Kopetz_Head.jpgFor metastatic colorectal cancer, there has been increasing recognition that certain molecular changes in the genes of the tumor (often called biomarkers) can help predict the benefit from certain chemotherapies like cetuximab

One of the most frequently used biomarkers is the KRAS mutation, which predicts lack of efficacy to cetuximab and panitumumab. This has been replicated in at least a dozen large randomized studies. Several recent developments have added complexities to what had appeared to be a clear biomarker and a consistent treatment algorithm. 

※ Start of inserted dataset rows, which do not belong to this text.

/-- A JOIN that failed is counted, or at L leads back to LISTEN with an admission note and the fault (R93, R103). -/
theorem ownJoin_failed (hp : Placed s) (i : SentIs s q h) (hs : s.control.state = .joining)
    (hd : a.driven = some f) (hb : f.body = .join p) (haim : q.aim = .join)
    (htaken : ¬joinTaken s.number (windowFields (responsesOf a c)) = true) :
    let t := attemptEnds (responsesOf a c) a s
    t.record = none ∧
      (q.count + 1 < s.port.store.l →
        t.agenda.purposes = s.agenda.purposes.map (fun x => if x = q then { q with count := q.count + 1 } else x) ∧
        t.control = s.control) ∧
      (s.port.store.l ≤ q.count + 1 → t.control.state = .listen ∧ t.control.note = some 0 ∧
        t.control.joinReply = none ∧ holdsAim (· == .join) t = false ∧ Reported t {
          kind := .joinTimeout, stamp := s.port.clock, station := none, slot := none, line := none, seq := none
          cause := none }) := by
  intro t
  obtain ⟨-, hrecord, hcontrol, -, -, -, hagenda, -⟩ := attemptEnds_blocks s a c
  have hnone := noRecord_of_founding hp (.inr hs)
  by_cases hl : q.count + 1 < s.port.store.l
  · have hmade := joinFailed_stays (a := a) (c := c) i hs hd hb haim htaken hl
    refine ⟨?_, fun _ => ⟨?_, ?_⟩, fun hge => absurd hl (by omega)⟩
    · rw [show t.record = _ from hrecord, hmade]
      exact hnone
    · rw [show t.agenda = _ from hagenda, hmade]
      rfl
    · rw [show t.control = _ from hcontrol, hmade]
      rfl
  · have hmade := joinFailed_spent (a := a) (c := c) i hs hd hb haim htaken (by omega)
    generalize hu : countSent false (attemptPast (ended a c) s) = u at hmade
    have hre := Reacts.countSent false (attemptPast (ended a c) s)
    rw [hu] at hre
    have hmaderecord : (attemptMade a c s).record = none := by
      rw [hmade, joinTimedOut_record, hre.record]
      exact hnone
    have hus : u.control.state = .joining := by
      rw [hre.control]
      exact hs
    have htcontrol : t.control = { (changeState .listen u).control with note := some 0 } := by
      rw [show t.control = _ from hcontrol, hmade, joinTimedOut_control]
    refine ⟨(show t.record = _ from hrecord).trans hmaderecord, fun hlt => absurd hlt hl,
      fun _ => ⟨?_, ?_, ?_, ?_, ?_⟩⟩
    · rw [htcontrol]
      exact changeState_state .listen u
    · rw [htcontrol]
    · rw [htcontrol, changeState_control, leftControl, hus]
      rfl
    · unfold holdsAim
      rw [show t.agenda = _ from hagenda, hmade]
      dsimp only
      rw [joinTimedOut_purposes, leaveState_agenda, hus, List.any_eq_false]
      intro x hx
      simpa using (List.mem_filter.mp hx).2
    · refine reported_congr ?_ (attemptEnds_port_of_none hmaderecord)
      rw [hmade]
      have hpost := (joinTimedOut_posts u).reported (List.mem_singleton.mpr rfl)
      unfold faultOf at hpost
      rw [hre.host.clock, hre.record, show (attemptPast (ended a c) s).record = none from hnone] at hpost
      exact hpost

end

/-- Settles O48: the foreign-attempt flag, then the own FOUND and the own JOIN. -/
theorem ownFoundAndJoinAreJudgedHere : Obligations.OwnFoundAndJoinAreJudgedHere := by
  refine ⟨fun s a c hend hs hplace => ?_, fun s a c f p q h hend hd hplace hsound hsent hheld => ?_⟩
  · have hp := placeSound_iff.mp hplace
    obtain ⟨-, -, hcontrol, -⟩ := attemptEnds_blocks s a c
    refine ⟨attemptEnds (responsesOf a c) a s, hend.exec, ?_, fun hother => ?_⟩
    · rw [hcontrol, attemptMade_founding hs]
      exact foundingEnds_foreign _ _
    · refine attemptEnds_quiet (noRecord_of_founding hp (.inl hs)) ?_
      rw [attemptMade_founding hs, foundingEnds_other (a := ended a c) (fun f hf p => hother f p hf), foundingMarked_eq,
        Bool.beq_eq_decide_eq]
      rfl
  · have hp := placeSound_iff.mp hplace
    have i : SentIs s q h := ⟨hsound, hsent, hheld⟩
    refine ⟨attemptEnds (responsesOf a c) a s, hend.exec, fun hs hb haim => ⟨fun htaken => ?_, fun htaken => ?_⟩,
      fun hs hb haim => ?_⟩
    · exact ownFound_taken hp hsound hs hd hb (foundTaken_iff.mpr htaken)
    · exact ownFound_failed hp i hs hd hb haim (mt foundTaken_iff.mp htaken)
    · by_cases htaken : joinTaken s.number (windowFields (responsesOf a c)) = true
      · have hjoin := ownJoin_taken (c := c) hp i hs hd hb htaken
        exact ⟨hjoin.1, fun _ => hjoin.2, fun hno => absurd (joinTaken_iff.mp htaken) hno⟩
      · have hjoin := ownJoin_failed (c := c) hp i hs hd hb haim htaken
        exact ⟨hjoin.1, fun hyes => absurd (joinTaken_iff.mpr hyes) htaken, fun _ => hjoin.2⟩

end Sys2Proof.Proofs
end


section
/-! An attempt observed in LISTEN, and the REPLY a JOINING station hears (R99, R105). -/

set_option Elab.async false

namespace Sys2Proof.Machine

/-! ### LISTEN -/

section

variable {s : State} {head : Option Frame}

theorem listenObserves_backoff (h : s.control.backoff.isSome = true) : listenObserves head s =
    s.setControl { s.control with headNoted := s.control.headNoted || head.isSome } := by
  unfold listenObserves
  dsimp only
  rw [if_pos h]
  cases head with
  | none => simp; rfl
  | some f => simp

theorem listenObserves_unread (h : s.control.backoff = none) : listenObserves none s =
    s.setControl { s.control with quiet := some (quietInterval s) } := by
  unfold listenObserves
  rw [h]
  rfl

theorem listenObserves_noted (h : s.control.backoff = none) {f : Frame} {k : Nat} (hk : s.control.note = some k)
    (hn : f.members.getLsbD s.number.val = true) (hl : k + 1 < s.port.store.l) : listenObserves (some f) s =
    s.setControl { s.control with quiet := some (quietInterval s), note := some (k + 1) } := by
  unfold listenObserves
  rw [h, hk]
  exact (if_neg Bool.false_ne_true).trans (if_pos ⟨hn, hl⟩)

theorem listenObserves_joins (h : s.control.backoff = none) {f : Frame}
    (hjoins : s.control.note = none ∨ f.members.getLsbD s.number.val = false ∨
      (∃ k, s.control.note = some k ∧ s.port.store.l ≤ k + 1)) :
    listenObserves (some f) s = changeState .joining s := by
  unfold listenObserves
  rw [h]
  cases hk : s.control.note with
  | none => rfl
  | some k =>
    refine (if_neg Bool.false_ne_true).trans (if_neg ?_)
    rintro ⟨hn, hl⟩
    rcases hjoins with hnone | hnot | ⟨k', hk', hl'⟩
    · rw [hk] at hnone
      cases hnone
    · exact Bool.false_ne_true (hnot.symm.trans hn)
    · rw [hk] at hk'
      obtain rfl := Option.some.inj hk'
      omega

end

/-- JOINING is entered with a JOIN purpose, or one of the kinds it may not be held beside (R100). -/
theorem changeState_joining_held (s : State) :
    holdsAim (fun x => x == .join || x == .found) (changeState .joining s) = true := by
  rw [changeState_joining]
  obtain ⟨p, hp, haim⟩ := addPurpose_held (a := .join) (s := (markState .joining (leaveState s)).setControl
    { (markState .joining (leaveState s)).control with note := none }) (by simp [takesIn])
  refine List.any_eq_true.mpr ⟨p, hp, ?_⟩
  rcases haim with haim | haim
  · simp [haim]
  · cases ha : p.aim <;> simp_all [Aim.clashes]

/-- From an empty agenda JOINING holds the JOIN alone. -/
theorem changeState_joining_purposes {s : State} (h : s.agenda.purposes = []) : (changeState .joining s).agenda.purposes =
    [{ aim := .join, age := s.agenda.nextAge, count := 0, setAside := none }] := by
  have hnil := leaveState_purposes_nil h
  have hage : (leaveState s).agenda.nextAge = s.agenda.nextAge := by rw [leaveState_agenda]
  rw [changeState_joining, addPurpose]
  rw [if_pos (by simp [takesIn, hnil])]
  simp [hnil, hage]

theorem postDuplicate_stateCause (b : Bool) (s : State) :
    (postDuplicate b s).port.stateCause = s.port.stateCause := by
  unfold postDuplicate
  split
  · rcases postFault_cases .duplicateSeen (some s.number) none none none s with ⟨-, heq⟩ | ⟨-, heq⟩ <;> rw [heq] <;> rfl
  · rfl

/-! ### A REPLY (R105) -/

/-- What a JOINING station makes of a good frame it received. -/
theorem joiningEnds_reply {s : State} {a : Attempt} {f : Frame} {v : Verdict} {n : Station} {count : Nat}
    {miss : Vector Nat 16} {p : Params} (hd : a.driven = none) (hf : goodFrame a = some f)
    (hb : f.body = .reply v n count miss p) : joiningEnds a s =
      if n = s.number ∧ replyTaken f v (windowFields a.responses) = true then replyHeard f v count p s else s := by
  simp only [joiningEnds, hd, hf, hb]

theorem frameOf_received {a : Attempt} {c : Instr} (hd : a.driven = none) : goodFrame (ended a c) = frameOf a := by
  unfold frameOf
  rw [hd]
  rfl

/-- JOINING holds a JOIN alone, so removing it empties the agenda. -/
theorem joining_drop {s : State} (hs : s.control.state = .joining) (hfit : PurposesFit s) :
    s.agenda.purposes.filter (fun p => !(p.aim == .join)) = [] := by
  rw [List.filter_eq_nil_iff]
  intro p hp
  have := hfit p hp
  rw [hs] at this
  simpa [aimFits] using this

end Sys2Proof.Machine

namespace Sys2Proof.Proofs

open Sys2Proof.Machine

Recently, investigators from Europe reported that this relationship may not be straightforward for one of the more common mutations in KRAS (Tejpar, Bardelli et al., JAMA '10). Related work has identified other less common, mutations in additional regions of the KRAS gene, but the clinical implications of this are also not clear for these mutations. Adding to this complexity is the recognition that additional genes, including BRAF and NRAS, may also modulate this sensitivity. 

Recently BRAF was included in the treatment recommendations from the National Comprehensive Cancer Network (NCCN) which are commonly used as a guideline for best practices in the community.   However, as additional data was acquired, this relationship became less clear and there are calls for this to be removed from the guidelines until further clarity is provided. 

These findings collectively reiterate several broad themes in clinical oncology: 

  1. Biomarkers are a constantly evolving field for colorectal cancer and many other tumor types.
  2. Dissemination of the best practice patterns for biomarkers will require a new model of physician education. 

An effort to include broader interpretation of biomarkers in test results to physicians is one necessary step to improve care. As the biomarker field continues to add complexity to clinical care, it provides opportunities for integration of electronic decision models into patient care.  Ultimately, this added complexity will improve the outcomes of patients, and should be embraced and included with recognition of the evolution of this field. 

For biomarkers, nothing is constant but change.

Recent cancer research has led to an increased understanding that there are gene changes in cancers that could be the key to effectively killing the tumor.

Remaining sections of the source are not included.